-- Data to examine follows --

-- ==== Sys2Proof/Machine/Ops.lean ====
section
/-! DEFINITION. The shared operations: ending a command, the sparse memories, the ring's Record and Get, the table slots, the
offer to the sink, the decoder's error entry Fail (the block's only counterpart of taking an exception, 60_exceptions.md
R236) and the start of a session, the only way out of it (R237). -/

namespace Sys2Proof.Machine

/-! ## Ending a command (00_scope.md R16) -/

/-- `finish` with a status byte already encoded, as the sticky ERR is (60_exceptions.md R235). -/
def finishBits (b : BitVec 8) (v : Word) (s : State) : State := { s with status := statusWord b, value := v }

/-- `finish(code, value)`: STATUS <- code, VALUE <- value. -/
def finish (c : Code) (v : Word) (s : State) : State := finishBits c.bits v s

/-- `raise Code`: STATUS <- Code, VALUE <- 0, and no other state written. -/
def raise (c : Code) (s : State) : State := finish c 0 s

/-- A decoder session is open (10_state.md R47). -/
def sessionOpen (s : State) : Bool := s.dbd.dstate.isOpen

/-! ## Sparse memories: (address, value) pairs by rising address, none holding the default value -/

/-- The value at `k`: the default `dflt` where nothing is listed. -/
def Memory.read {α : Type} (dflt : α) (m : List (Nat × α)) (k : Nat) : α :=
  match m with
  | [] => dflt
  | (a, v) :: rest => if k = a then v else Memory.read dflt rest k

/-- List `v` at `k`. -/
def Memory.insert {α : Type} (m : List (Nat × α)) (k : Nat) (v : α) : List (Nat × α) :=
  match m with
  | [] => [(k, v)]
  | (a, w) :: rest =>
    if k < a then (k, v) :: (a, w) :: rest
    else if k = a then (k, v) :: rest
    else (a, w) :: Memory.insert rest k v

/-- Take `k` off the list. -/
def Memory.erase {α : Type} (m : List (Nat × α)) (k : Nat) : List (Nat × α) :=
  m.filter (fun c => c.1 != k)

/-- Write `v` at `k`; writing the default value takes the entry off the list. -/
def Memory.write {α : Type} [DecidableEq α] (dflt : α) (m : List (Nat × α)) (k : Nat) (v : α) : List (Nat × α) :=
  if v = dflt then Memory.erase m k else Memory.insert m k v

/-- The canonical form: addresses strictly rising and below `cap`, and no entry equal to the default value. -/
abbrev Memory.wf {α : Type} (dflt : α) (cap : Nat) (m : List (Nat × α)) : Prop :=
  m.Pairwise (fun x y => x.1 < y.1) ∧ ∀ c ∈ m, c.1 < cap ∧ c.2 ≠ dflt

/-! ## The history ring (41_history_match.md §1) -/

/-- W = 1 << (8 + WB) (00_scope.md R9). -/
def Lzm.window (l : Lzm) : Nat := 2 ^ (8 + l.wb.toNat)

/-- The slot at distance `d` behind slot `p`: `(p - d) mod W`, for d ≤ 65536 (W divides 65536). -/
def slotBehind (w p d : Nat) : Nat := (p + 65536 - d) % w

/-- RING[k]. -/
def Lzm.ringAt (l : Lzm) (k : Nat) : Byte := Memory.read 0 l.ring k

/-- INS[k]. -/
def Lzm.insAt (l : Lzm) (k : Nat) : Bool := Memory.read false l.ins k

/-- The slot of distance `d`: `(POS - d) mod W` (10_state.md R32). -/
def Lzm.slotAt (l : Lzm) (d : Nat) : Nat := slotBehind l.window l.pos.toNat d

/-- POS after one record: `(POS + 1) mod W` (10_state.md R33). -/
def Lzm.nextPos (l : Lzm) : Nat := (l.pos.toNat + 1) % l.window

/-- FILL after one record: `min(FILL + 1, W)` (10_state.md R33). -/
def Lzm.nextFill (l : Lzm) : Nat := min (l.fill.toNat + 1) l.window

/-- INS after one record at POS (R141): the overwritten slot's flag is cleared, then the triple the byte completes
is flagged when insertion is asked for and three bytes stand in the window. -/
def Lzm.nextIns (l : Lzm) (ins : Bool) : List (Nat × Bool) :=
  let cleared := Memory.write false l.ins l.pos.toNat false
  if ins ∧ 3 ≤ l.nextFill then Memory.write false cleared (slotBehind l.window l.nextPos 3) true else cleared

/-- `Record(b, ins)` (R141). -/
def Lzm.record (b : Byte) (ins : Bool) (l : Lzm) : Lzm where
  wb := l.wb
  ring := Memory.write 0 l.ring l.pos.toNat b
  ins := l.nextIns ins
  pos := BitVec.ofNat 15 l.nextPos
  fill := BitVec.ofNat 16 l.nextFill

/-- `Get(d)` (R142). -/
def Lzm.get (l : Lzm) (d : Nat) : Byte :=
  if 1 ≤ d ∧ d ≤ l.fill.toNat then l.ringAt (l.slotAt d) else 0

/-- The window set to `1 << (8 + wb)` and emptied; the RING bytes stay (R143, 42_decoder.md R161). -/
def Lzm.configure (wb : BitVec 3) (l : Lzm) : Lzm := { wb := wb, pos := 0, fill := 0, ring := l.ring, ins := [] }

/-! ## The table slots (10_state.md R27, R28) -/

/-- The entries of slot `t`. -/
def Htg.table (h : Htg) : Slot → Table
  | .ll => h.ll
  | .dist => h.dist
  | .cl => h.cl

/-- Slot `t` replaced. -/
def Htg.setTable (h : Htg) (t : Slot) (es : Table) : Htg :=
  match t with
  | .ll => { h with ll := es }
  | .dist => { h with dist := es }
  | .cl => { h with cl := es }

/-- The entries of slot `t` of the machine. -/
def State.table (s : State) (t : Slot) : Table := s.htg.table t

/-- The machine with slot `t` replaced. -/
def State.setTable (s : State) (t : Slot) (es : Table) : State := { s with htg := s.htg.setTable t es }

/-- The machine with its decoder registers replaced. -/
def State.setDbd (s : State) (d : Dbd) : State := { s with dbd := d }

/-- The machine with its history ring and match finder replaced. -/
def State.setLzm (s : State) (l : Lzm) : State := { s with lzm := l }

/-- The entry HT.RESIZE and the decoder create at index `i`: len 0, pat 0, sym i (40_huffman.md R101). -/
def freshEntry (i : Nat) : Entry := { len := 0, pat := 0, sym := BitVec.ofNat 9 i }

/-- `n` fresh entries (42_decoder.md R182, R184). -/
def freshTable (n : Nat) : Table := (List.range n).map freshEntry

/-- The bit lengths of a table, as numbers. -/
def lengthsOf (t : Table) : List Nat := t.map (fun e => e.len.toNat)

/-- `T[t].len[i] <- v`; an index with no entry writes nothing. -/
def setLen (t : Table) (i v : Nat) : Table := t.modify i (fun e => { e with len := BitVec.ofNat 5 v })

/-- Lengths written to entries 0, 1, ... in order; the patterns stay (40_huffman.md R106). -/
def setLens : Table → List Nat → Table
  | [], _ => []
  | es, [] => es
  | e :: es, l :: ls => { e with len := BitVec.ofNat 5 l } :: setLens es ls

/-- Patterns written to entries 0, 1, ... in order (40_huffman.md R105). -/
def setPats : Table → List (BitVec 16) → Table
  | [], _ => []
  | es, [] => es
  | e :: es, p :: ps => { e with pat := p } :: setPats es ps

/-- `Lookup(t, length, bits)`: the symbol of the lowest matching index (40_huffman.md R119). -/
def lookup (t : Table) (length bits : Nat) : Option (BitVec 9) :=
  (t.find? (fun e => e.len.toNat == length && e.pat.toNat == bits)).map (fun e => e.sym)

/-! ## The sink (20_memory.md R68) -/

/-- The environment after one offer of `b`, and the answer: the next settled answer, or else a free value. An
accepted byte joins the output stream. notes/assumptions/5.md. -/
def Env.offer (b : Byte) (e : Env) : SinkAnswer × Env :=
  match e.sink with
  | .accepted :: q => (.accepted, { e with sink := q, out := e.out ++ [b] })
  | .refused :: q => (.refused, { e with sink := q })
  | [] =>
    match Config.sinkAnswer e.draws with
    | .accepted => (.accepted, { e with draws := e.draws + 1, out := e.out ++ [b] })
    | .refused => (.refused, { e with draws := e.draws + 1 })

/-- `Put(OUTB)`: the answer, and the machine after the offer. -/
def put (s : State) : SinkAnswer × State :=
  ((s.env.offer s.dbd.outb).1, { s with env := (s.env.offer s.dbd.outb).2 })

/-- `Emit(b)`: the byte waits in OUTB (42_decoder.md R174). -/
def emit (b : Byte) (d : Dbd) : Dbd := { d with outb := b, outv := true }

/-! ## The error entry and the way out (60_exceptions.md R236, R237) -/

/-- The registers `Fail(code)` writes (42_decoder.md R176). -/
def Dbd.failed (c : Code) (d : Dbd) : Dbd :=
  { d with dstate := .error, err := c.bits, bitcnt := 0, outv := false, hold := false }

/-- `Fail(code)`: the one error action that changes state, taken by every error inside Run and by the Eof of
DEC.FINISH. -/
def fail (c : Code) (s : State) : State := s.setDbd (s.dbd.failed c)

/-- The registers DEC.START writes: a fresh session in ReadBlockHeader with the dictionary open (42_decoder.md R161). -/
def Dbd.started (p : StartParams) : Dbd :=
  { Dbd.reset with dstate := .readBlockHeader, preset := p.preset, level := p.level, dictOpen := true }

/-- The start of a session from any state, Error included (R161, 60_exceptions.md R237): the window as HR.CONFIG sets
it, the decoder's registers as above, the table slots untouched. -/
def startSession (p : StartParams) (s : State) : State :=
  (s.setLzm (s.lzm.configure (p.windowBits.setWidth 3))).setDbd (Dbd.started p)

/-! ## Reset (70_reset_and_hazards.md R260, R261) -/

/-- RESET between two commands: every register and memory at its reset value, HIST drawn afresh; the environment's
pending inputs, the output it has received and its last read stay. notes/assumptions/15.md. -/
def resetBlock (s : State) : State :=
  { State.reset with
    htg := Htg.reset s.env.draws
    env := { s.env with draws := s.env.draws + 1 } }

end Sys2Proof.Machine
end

-- Data to examine concluded --
-- Data to examine follows --

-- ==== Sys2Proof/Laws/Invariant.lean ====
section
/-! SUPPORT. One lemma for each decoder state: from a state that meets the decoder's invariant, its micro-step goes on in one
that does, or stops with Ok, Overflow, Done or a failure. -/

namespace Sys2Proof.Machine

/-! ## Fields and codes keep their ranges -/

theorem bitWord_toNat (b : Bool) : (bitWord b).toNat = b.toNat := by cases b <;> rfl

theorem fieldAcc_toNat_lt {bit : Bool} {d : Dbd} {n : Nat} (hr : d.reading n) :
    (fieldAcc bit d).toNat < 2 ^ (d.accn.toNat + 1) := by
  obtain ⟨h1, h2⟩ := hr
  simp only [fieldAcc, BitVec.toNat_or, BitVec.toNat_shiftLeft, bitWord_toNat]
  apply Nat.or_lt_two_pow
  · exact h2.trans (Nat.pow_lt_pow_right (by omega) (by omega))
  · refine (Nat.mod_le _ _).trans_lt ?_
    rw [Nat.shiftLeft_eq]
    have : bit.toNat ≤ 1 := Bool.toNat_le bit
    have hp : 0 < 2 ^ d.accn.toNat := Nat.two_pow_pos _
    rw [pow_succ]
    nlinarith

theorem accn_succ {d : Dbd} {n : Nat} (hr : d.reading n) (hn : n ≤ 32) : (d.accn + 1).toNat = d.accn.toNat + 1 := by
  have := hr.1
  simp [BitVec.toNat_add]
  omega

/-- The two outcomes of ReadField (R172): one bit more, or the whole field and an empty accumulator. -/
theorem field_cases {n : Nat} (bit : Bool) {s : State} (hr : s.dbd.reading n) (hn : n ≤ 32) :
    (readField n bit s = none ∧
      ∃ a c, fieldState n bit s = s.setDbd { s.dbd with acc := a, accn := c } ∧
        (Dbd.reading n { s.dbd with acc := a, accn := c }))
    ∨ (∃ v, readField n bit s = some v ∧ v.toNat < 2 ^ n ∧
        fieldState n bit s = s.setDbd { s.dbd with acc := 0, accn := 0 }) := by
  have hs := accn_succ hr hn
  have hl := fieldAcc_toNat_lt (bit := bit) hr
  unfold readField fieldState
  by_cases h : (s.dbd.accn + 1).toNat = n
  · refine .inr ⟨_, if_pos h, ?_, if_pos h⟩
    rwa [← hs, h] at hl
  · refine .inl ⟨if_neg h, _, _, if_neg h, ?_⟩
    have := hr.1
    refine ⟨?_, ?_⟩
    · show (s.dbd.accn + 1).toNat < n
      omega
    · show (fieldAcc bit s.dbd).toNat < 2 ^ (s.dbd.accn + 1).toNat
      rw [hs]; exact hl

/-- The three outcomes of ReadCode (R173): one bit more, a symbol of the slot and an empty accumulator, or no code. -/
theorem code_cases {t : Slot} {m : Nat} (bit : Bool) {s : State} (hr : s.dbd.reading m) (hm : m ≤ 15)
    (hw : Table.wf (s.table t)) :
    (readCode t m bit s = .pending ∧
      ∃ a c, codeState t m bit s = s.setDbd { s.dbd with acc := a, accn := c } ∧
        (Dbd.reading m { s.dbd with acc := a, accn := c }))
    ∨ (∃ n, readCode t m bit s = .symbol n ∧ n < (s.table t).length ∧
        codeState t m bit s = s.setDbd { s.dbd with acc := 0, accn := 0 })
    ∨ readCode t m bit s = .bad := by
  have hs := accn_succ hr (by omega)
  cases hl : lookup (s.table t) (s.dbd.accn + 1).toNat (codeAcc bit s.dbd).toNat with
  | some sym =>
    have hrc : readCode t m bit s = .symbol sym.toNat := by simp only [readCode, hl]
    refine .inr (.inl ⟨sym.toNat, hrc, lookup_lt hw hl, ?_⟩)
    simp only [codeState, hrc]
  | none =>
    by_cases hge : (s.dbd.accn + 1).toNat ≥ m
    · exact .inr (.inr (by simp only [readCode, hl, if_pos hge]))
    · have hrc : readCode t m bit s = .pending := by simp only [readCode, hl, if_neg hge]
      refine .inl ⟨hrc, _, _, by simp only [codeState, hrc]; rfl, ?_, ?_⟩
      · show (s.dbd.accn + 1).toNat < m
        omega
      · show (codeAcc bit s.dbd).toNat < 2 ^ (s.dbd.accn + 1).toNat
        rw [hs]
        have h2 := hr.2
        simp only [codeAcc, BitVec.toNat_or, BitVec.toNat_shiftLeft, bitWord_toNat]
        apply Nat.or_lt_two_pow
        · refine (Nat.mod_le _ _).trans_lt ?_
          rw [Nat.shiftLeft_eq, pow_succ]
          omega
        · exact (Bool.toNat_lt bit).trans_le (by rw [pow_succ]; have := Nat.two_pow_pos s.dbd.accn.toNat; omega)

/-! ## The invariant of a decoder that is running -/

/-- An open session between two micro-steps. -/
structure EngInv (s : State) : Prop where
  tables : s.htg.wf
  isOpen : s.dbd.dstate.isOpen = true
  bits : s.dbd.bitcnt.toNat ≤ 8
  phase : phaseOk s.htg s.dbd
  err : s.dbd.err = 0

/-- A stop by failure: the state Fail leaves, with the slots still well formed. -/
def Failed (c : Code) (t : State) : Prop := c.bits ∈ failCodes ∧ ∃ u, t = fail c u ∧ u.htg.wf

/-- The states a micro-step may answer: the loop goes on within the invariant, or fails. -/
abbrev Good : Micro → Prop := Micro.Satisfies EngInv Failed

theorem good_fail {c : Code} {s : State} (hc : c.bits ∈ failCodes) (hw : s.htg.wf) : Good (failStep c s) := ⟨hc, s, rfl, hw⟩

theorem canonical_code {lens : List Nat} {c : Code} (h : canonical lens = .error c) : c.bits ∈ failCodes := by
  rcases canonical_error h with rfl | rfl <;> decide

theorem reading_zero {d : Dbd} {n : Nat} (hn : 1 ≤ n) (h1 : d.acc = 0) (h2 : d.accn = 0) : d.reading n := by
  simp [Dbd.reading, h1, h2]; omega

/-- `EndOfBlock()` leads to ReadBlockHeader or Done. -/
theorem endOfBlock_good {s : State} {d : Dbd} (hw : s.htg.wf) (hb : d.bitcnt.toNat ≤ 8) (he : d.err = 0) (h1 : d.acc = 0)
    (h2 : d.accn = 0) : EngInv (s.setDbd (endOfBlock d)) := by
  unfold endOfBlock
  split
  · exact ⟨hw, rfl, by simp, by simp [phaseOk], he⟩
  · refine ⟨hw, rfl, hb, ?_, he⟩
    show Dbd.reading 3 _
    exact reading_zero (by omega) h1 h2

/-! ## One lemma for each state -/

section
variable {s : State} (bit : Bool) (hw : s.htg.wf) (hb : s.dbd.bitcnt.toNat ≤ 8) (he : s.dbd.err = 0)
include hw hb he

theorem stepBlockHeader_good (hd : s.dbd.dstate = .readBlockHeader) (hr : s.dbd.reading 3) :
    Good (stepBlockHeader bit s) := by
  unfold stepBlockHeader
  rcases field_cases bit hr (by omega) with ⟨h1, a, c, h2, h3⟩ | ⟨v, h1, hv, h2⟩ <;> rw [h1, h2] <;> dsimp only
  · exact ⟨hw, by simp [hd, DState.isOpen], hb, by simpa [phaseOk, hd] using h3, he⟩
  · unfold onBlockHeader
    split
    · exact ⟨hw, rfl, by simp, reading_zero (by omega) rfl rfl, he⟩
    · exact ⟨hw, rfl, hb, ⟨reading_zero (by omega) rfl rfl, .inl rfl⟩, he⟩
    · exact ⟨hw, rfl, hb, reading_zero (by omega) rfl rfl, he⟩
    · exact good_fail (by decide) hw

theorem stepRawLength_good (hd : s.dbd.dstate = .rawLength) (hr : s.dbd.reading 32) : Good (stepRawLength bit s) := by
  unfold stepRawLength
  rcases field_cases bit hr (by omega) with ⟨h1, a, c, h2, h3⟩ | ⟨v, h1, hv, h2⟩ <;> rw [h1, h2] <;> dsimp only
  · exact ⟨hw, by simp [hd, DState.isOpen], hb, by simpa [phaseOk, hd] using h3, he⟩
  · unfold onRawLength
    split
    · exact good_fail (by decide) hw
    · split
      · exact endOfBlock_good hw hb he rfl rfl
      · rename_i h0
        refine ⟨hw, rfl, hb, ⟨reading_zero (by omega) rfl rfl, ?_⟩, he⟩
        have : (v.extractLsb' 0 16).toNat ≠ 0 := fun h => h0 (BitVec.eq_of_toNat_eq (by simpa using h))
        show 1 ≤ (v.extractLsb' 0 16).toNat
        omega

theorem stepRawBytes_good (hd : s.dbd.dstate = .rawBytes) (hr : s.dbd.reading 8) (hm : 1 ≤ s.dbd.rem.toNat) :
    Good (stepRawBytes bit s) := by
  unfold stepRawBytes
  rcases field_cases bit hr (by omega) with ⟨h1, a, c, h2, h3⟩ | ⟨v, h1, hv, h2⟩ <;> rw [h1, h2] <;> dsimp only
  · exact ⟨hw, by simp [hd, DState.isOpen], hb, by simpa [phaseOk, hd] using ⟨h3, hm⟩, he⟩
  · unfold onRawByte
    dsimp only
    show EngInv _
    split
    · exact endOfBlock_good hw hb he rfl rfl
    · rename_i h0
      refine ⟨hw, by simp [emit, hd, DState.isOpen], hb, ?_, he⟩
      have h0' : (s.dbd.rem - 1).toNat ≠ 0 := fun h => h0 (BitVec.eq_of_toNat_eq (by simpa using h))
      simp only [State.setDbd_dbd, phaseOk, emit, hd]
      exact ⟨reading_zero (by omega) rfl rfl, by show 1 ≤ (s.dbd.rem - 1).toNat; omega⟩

-- Data to examine concluded --
-- Data to examine follows --

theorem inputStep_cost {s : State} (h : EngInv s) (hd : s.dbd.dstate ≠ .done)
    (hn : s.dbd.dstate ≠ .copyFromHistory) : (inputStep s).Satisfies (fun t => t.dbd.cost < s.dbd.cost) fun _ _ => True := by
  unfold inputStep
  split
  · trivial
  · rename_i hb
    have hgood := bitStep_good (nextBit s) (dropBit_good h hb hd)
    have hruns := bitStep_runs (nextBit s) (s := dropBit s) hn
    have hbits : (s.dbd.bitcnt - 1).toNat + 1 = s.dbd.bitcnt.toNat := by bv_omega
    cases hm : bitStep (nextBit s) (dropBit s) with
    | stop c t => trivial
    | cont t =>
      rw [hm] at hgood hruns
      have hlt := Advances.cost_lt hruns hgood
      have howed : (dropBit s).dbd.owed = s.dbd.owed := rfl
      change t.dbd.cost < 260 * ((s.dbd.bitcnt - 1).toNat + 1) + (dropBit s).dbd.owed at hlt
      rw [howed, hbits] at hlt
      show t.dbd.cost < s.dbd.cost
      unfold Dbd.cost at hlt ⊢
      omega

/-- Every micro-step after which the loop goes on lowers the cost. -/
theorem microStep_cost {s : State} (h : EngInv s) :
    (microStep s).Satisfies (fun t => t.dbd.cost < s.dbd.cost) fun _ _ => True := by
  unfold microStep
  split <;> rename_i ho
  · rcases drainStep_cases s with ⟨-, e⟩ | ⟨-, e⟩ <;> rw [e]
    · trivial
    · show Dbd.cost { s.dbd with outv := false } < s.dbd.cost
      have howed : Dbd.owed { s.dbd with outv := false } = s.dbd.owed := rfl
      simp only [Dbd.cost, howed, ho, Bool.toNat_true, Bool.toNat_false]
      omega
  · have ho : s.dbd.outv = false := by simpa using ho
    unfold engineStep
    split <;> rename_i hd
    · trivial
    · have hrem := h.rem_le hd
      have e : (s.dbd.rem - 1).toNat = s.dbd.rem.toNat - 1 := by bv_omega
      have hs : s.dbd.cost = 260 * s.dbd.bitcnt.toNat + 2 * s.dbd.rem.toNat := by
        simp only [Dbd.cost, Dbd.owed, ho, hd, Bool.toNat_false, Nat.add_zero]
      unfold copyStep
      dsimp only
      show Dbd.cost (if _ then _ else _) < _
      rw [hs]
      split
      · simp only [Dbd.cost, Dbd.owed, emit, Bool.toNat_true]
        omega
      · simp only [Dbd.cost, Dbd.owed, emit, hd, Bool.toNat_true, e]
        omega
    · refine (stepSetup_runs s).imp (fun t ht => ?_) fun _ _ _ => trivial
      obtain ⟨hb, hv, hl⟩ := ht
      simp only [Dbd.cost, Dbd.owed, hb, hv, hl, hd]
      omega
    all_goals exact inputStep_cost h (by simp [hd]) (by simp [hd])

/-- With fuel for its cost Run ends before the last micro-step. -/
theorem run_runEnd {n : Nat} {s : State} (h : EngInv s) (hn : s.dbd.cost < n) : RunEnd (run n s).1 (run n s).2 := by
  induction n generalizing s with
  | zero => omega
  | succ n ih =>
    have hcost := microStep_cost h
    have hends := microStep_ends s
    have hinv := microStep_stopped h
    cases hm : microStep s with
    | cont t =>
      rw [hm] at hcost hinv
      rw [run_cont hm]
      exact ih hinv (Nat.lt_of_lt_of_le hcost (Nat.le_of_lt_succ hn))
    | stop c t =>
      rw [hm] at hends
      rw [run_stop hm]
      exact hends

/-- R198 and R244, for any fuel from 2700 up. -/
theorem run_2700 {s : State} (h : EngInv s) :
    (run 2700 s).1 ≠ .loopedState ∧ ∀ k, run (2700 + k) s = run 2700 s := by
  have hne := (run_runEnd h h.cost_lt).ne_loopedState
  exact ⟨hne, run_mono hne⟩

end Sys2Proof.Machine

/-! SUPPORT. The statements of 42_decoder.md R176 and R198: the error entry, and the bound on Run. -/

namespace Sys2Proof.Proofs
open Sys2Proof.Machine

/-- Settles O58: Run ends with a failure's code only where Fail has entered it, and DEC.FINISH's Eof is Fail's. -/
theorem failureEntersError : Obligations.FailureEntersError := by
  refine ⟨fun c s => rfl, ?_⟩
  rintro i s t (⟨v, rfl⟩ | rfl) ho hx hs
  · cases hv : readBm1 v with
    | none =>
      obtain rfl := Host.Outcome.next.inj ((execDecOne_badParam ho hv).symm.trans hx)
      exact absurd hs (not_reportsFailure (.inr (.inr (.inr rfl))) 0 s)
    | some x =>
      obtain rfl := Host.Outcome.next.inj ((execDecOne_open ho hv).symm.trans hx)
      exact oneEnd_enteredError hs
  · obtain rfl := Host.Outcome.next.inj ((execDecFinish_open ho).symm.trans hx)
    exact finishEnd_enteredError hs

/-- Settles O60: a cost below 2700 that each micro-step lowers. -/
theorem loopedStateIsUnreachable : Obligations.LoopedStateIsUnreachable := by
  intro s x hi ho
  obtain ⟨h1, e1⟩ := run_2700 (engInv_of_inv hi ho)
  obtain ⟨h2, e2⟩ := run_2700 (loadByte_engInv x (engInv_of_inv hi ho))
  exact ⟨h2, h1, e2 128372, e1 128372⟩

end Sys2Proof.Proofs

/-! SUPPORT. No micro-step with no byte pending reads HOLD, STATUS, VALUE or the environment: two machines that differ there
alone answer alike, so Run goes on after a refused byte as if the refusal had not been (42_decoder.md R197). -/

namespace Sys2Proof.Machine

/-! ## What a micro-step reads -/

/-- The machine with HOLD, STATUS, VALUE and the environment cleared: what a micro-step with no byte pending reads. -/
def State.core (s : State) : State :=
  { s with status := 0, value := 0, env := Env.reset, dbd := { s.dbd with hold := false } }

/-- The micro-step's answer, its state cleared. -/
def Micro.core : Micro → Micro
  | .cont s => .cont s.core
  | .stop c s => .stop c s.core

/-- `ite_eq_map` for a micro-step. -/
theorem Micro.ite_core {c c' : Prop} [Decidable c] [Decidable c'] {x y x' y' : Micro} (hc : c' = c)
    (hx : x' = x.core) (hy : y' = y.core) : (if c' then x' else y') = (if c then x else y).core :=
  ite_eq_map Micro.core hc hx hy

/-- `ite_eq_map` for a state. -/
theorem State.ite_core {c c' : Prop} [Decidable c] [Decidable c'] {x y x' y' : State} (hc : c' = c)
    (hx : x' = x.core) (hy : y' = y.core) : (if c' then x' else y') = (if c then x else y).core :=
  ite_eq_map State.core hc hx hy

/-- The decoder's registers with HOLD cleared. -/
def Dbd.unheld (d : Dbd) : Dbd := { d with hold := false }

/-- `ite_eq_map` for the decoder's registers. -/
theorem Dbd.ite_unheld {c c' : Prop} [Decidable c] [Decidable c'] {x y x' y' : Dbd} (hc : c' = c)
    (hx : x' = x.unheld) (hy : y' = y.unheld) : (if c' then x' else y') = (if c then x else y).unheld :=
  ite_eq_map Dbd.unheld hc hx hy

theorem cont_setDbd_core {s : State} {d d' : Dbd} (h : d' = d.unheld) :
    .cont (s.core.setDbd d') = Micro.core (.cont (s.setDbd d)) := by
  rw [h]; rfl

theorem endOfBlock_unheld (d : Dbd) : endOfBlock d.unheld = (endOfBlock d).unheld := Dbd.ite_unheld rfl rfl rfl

-- Data to examine concluded --

▶ [Task to carry out]
All lines above between those holding "def finish (c" and "entry off the list. -/", inclusive, must be set down unchanged, and no other line may be included.

▶ [Final answer]
def finish (c : Code) (v : Word) (s : State) : State := finishBits c.bits v s

/-- `raise Code`: STATUS <- Code, VALUE <- 0, and no other state written. -/
def raise (c : Code) (s : State) : State := finish c 0 s

/-- A decoder session is open (10_state.md R47). -/
def sessionOpen (s : State) : Bool := s.dbd.dstate.isOpen

/-! ## Sparse memories: (address, value) pairs by rising address, none holding the default value -/

/-- The value at `k`: the default `dflt` where nothing is listed. -/
def Memory.read {α : Type} (dflt : α) (m : List (Nat × α)) (k : Nat) : α :=
  match m with
  | [] => dflt
  | (a, v) :: rest => if k = a then v else Memory.read dflt rest k

/-- List `v` at `k`. -/
def Memory.insert {α : Type} (m : List (Nat × α)) (k : Nat) (v : α) : List (Nat × α) :=
  match m with
  | [] => [(k, v)]
  | (a, w) :: rest =>
    if k < a then (k, v) :: (a, w) :: rest
    else if k = a then (k, v) :: rest
    else (a, w) :: Memory.insert rest k v

/-- Take `k` off the list. -/
def Memory.erase {α : Type} (m : List (Nat × α)) (k : Nat) : List (Nat × α) :=
  m.filter (fun c => c.1 != k)

/-- Write `v` at `k`; writing the default value takes the entry off the list. -/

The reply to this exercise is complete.